▶ **ABOUT THIS TASK**
Repeat every line below exactly as it reads.
=== AVAILABLE DATA ===
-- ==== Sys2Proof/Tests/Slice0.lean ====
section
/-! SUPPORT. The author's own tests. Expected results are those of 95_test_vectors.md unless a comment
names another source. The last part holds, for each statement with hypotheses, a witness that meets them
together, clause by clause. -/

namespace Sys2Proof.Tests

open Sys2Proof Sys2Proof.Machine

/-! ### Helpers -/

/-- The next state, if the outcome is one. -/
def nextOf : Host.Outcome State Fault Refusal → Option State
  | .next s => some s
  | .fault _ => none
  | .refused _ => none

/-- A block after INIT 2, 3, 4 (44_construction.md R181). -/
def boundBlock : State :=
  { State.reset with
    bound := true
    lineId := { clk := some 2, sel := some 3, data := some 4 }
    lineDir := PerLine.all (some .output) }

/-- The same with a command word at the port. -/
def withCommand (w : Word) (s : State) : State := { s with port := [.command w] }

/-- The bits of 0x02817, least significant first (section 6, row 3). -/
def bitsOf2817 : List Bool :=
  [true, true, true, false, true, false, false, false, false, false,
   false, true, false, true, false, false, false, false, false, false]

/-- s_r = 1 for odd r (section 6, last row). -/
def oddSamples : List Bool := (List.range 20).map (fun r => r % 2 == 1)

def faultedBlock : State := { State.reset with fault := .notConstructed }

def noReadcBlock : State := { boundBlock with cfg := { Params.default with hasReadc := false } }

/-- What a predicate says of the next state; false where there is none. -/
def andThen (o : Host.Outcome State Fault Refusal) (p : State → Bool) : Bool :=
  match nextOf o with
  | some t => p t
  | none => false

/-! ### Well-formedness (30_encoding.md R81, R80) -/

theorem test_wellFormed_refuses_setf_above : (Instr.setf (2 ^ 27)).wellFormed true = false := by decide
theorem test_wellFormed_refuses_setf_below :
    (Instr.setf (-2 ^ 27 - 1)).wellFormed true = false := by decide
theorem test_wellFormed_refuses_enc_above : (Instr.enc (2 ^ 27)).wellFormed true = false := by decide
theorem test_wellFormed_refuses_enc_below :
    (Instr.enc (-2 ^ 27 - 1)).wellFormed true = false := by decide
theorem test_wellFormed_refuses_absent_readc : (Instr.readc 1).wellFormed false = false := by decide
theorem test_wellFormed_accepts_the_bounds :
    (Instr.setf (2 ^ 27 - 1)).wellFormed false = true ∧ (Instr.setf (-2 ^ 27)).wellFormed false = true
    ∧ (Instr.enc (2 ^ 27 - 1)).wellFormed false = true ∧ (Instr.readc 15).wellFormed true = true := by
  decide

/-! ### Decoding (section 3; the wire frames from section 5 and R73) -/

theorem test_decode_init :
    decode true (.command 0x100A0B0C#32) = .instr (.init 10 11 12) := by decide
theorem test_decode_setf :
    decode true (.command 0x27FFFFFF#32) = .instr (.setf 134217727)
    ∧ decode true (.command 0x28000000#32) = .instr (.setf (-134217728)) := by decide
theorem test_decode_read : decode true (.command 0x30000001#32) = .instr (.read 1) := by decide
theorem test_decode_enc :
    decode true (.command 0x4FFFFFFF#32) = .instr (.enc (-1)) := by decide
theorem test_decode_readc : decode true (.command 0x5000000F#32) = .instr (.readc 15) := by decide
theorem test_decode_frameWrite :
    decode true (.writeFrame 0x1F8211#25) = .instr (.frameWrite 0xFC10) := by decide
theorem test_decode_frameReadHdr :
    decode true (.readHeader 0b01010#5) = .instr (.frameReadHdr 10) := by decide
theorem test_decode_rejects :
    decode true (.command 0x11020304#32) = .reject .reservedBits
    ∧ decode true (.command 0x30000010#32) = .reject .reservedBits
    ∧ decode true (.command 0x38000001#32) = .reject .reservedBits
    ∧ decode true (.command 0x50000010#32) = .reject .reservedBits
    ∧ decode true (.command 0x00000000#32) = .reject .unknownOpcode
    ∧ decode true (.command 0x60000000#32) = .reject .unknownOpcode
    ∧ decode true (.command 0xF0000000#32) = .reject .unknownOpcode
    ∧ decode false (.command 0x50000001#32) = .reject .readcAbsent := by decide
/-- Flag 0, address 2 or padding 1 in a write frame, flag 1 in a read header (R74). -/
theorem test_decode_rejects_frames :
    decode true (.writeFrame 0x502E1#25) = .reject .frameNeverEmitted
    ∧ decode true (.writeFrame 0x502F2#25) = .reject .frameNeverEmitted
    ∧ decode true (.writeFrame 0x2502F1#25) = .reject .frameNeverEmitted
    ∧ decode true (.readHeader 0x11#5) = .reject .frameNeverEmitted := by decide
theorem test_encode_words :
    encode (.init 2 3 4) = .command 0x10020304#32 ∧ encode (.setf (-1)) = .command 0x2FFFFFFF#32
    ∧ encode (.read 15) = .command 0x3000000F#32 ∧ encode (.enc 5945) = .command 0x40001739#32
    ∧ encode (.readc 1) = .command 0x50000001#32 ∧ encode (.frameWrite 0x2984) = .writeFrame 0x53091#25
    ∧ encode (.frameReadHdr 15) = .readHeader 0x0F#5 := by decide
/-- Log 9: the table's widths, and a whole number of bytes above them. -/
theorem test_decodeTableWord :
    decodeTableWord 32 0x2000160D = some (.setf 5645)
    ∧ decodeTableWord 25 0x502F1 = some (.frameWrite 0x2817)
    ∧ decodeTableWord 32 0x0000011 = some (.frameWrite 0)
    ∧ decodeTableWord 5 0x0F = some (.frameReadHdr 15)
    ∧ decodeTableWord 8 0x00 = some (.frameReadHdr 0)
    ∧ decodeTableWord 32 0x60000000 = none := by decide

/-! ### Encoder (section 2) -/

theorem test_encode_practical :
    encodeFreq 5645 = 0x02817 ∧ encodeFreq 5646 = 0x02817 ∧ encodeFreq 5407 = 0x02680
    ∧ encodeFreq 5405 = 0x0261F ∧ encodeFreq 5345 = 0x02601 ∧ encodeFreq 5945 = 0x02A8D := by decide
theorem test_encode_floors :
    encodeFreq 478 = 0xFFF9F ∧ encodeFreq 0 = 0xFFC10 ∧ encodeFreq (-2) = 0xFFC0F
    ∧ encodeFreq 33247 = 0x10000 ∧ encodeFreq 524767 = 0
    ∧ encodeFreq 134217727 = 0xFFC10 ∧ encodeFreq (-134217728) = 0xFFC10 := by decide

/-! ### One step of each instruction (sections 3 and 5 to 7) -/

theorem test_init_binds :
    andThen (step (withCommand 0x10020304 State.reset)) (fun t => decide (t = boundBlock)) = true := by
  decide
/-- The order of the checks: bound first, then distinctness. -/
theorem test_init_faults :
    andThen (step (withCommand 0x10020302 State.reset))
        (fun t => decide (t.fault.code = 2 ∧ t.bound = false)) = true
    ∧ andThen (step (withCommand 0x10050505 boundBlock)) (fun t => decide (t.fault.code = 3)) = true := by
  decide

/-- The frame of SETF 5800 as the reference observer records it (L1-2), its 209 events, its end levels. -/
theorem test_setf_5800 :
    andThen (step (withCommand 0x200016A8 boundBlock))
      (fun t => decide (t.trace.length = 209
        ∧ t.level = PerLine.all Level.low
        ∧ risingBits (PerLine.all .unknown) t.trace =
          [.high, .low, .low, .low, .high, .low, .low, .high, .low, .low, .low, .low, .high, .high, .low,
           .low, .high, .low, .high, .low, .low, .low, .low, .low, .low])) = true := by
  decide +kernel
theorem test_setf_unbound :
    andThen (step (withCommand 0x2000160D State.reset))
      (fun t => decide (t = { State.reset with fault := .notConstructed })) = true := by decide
===
▶ **RESPONSE BELOW**
-- ==== Sys2Proof/Tests/Slice0.lean ====
section
/-! SUPPORT. The author's own tests. Expected results are those of 95_test_vectors.md unless a comment
names another source. The last part holds, for each statement with hypotheses, a witness that meets them
together, clause by clause. -/

namespace Sys2Proof.Tests

open Sys2Proof Sys2Proof.Machine

/-! ### Helpers -/

/-- The next state, if the outcome is one. -/
def nextOf : Host.Outcome State Fault Refusal → Option State
  | .next s => some s
  | .fault _ => none
  | .refused _ => none

/-- A block after INIT 2, 3, 4 (44_construction.md R181). -/
def boundBlock : State :=
  { State.reset with
    bound := true
    lineId := { clk := some 2, sel := some 3, data := some 4 }
    lineDir := PerLine.all (some .output) }

/-- The same with a command word at the port. -/
def withCommand (w : Word) (s : State) : State := { s with port := [.command w] }

/-- The bits of 0x02817, least significant first (section 6, row 3). -/
def bitsOf2817 : List Bool :=
  [true, true, true, false, true, false, false, false, false, false,
   false, true, false, true, false, false, false, false, false, false]

/-- s_r = 1 for odd r (section 6, last row). -/
def oddSamples : List Bool := (List.range 20).map (fun r => r % 2 == 1)

def faultedBlock : State := { State.reset with fault := .notConstructed }

def noReadcBlock : State := { boundBlock with cfg := { Params.default with hasReadc := false } }

/-- What a predicate says of the next state; false where there is none. -/
def andThen (o : Host.Outcome State Fault Refusal) (p : State → Bool) : Bool :=
  match nextOf o with
  | some t => p t
  | none => false

/-! ### Well-formedness (30_encoding.md R81, R80) -/

theorem test_wellFormed_refuses_setf_above : (Instr.setf (2 ^ 27)).wellFormed true = false := by decide
theorem test_wellFormed_refuses_setf_below :
    (Instr.setf (-2 ^ 27 - 1)).wellFormed true = false := by decide
theorem test_wellFormed_refuses_enc_above : (Instr.enc (2 ^ 27)).wellFormed true = false := by decide
theorem test_wellFormed_refuses_enc_below :
    (Instr.enc (-2 ^ 27 - 1)).wellFormed true = false := by decide
theorem test_wellFormed_refuses_absent_readc : (Instr.readc 1).wellFormed false = false := by decide
theorem test_wellFormed_accepts_the_bounds :
    (Instr.setf (2 ^ 27 - 1)).wellFormed false = true ∧ (Instr.setf (-2 ^ 27)).wellFormed false = true
    ∧ (Instr.enc (2 ^ 27 - 1)).wellFormed false = true ∧ (Instr.readc 15).wellFormed true = true := by
  decide

/-! ### Decoding (section 3; the wire frames from section 5 and R73) -/

theorem test_decode_init :
    decode true (.command 0x100A0B0C#32) = .instr (.init 10 11 12) := by decide
theorem test_decode_setf :
    decode true (.command 0x27FFFFFF#32) = .instr (.setf 134217727)
    ∧ decode true (.command 0x28000000#32) = .instr (.setf (-134217728)) := by decide
theorem test_decode_read : decode true (.command 0x30000001#32) = .instr (.read 1) := by decide
theorem test_decode_enc :
    decode true (.command 0x4FFFFFFF#32) = .instr (.enc (-1)) := by decide
theorem test_decode_readc : decode true (.command 0x5000000F#32) = .instr (.readc 15) := by decide
theorem test_decode_frameWrite :
    decode true (.writeFrame 0x1F8211#25) = .instr (.frameWrite 0xFC10) := by decide
theorem test_decode_frameReadHdr :
    decode true (.readHeader 0b01010#5) = .instr (.frameReadHdr 10) := by decide
theorem test_decode_rejects :
    decode true (.command 0x11020304#32) = .reject .reservedBits
    ∧ decode true (.command 0x30000010#32) = .reject .reservedBits
    ∧ decode true (.command 0x38000001#32) = .reject .reservedBits
    ∧ decode true (.command 0x50000010#32) = .reject .reservedBits
    ∧ decode true (.command 0x00000000#32) = .reject .unknownOpcode
    ∧ decode true (.command 0x60000000#32) = .reject .unknownOpcode
    ∧ decode true (.command 0xF0000000#32) = .reject .unknownOpcode
    ∧ decode false (.command 0x50000001#32) = .reject .readcAbsent := by decide
/-- Flag 0, address 2 or padding 1 in a write frame, flag 1 in a read header (R74). -/
theorem test_decode_rejects_frames :
    decode true (.writeFrame 0x502E1#25) = .reject .frameNeverEmitted
    ∧ decode true (.writeFrame 0x502F2#25) = .reject .frameNeverEmitted
    ∧ decode true (.writeFrame 0x2502F1#25) = .reject .frameNeverEmitted
    ∧ decode true (.readHeader 0x11#5) = .reject .frameNeverEmitted := by decide
theorem test_encode_words :
    encode (.init 2 3 4) = .command 0x10020304#32 ∧ encode (.setf (-1)) = .command 0x2FFFFFFF#32
    ∧ encode (.read 15) = .command 0x3000000F#32 ∧ encode (.enc 5945) = .command 0x40001739#32
    ∧ encode (.readc 1) = .command 0x50000001#32 ∧ encode (.frameWrite 0x2984) = .writeFrame 0x53091#25
    ∧ encode (.frameReadHdr 15) = .readHeader 0x0F#5 := by decide
/-- Log 9: the table's widths, and a whole number of bytes above them. -/
theorem test_decodeTableWord :
    decodeTableWord 32 0x2000160D = some (.setf 5645)
    ∧ decodeTableWord 25 0x502F1 = some (.frameWrite 0x2817)
    ∧ decodeTableWord 32 0x0000011 = some (.frameWrite 0)
    ∧ decodeTableWord 5 0x0F = some (.frameReadHdr 15)
    ∧ decodeTableWord 8 0x00 = some (.frameReadHdr 0)
    ∧ decodeTableWord 32 0x60000000 = none := by decide

/-! ### Encoder (section 2) -/

theorem test_encode_practical :
    encodeFreq 5645 = 0x02817 ∧ encodeFreq 5646 = 0x02817 ∧ encodeFreq 5407 = 0x02680
    ∧ encodeFreq 5405 = 0x0261F ∧ encodeFreq 5345 = 0x02601 ∧ encodeFreq 5945 = 0x02A8D := by decide
theorem test_encode_floors :
    encodeFreq 478 = 0xFFF9F ∧ encodeFreq 0 = 0xFFC10 ∧ encodeFreq (-2) = 0xFFC0F
    ∧ encodeFreq 33247 = 0x10000 ∧ encodeFreq 524767 = 0
    ∧ encodeFreq 134217727 = 0xFFC10 ∧ encodeFreq (-134217728) = 0xFFC10 := by decide

/-! ### One step of each instruction (sections 3 and 5 to 7) -/

theorem test_init_binds :
    andThen (step (withCommand 0x10020304 State.reset)) (fun t => decide (t = boundBlock)) = true := by
  decide
/-- The order of the checks: bound first, then distinctness. -/
theorem test_init_faults :
    andThen (step (withCommand 0x10020302 State.reset))
        (fun t => decide (t.fault.code = 2 ∧ t.bound = false)) = true
    ∧ andThen (step (withCommand 0x10050505 boundBlock)) (fun t => decide (t.fault.code = 3)) = true := by
  decide

/-- The frame of SETF 5800 as the reference observer records it (L1-2), its 209 events, its end levels. -/
theorem test_setf_5800 :
    andThen (step (withCommand 0x200016A8 boundBlock))
      (fun t => decide (t.trace.length = 209
        ∧ t.level = PerLine.all Level.low
        ∧ risingBits (PerLine.all .unknown) t.trace =
          [.high, .low, .low, .low, .high, .low, .low, .high, .low, .low, .low, .low, .high, .high, .low,
           .low, .high, .low, .high, .low, .low, .low, .low, .low, .low])) = true := by
  decide +kernel
theorem test_setf_unbound :
    andThen (step (withCommand 0x2000160D State.reset))
      (fun t => decide (t = { State.reset with fault := .notConstructed })) = true := by decide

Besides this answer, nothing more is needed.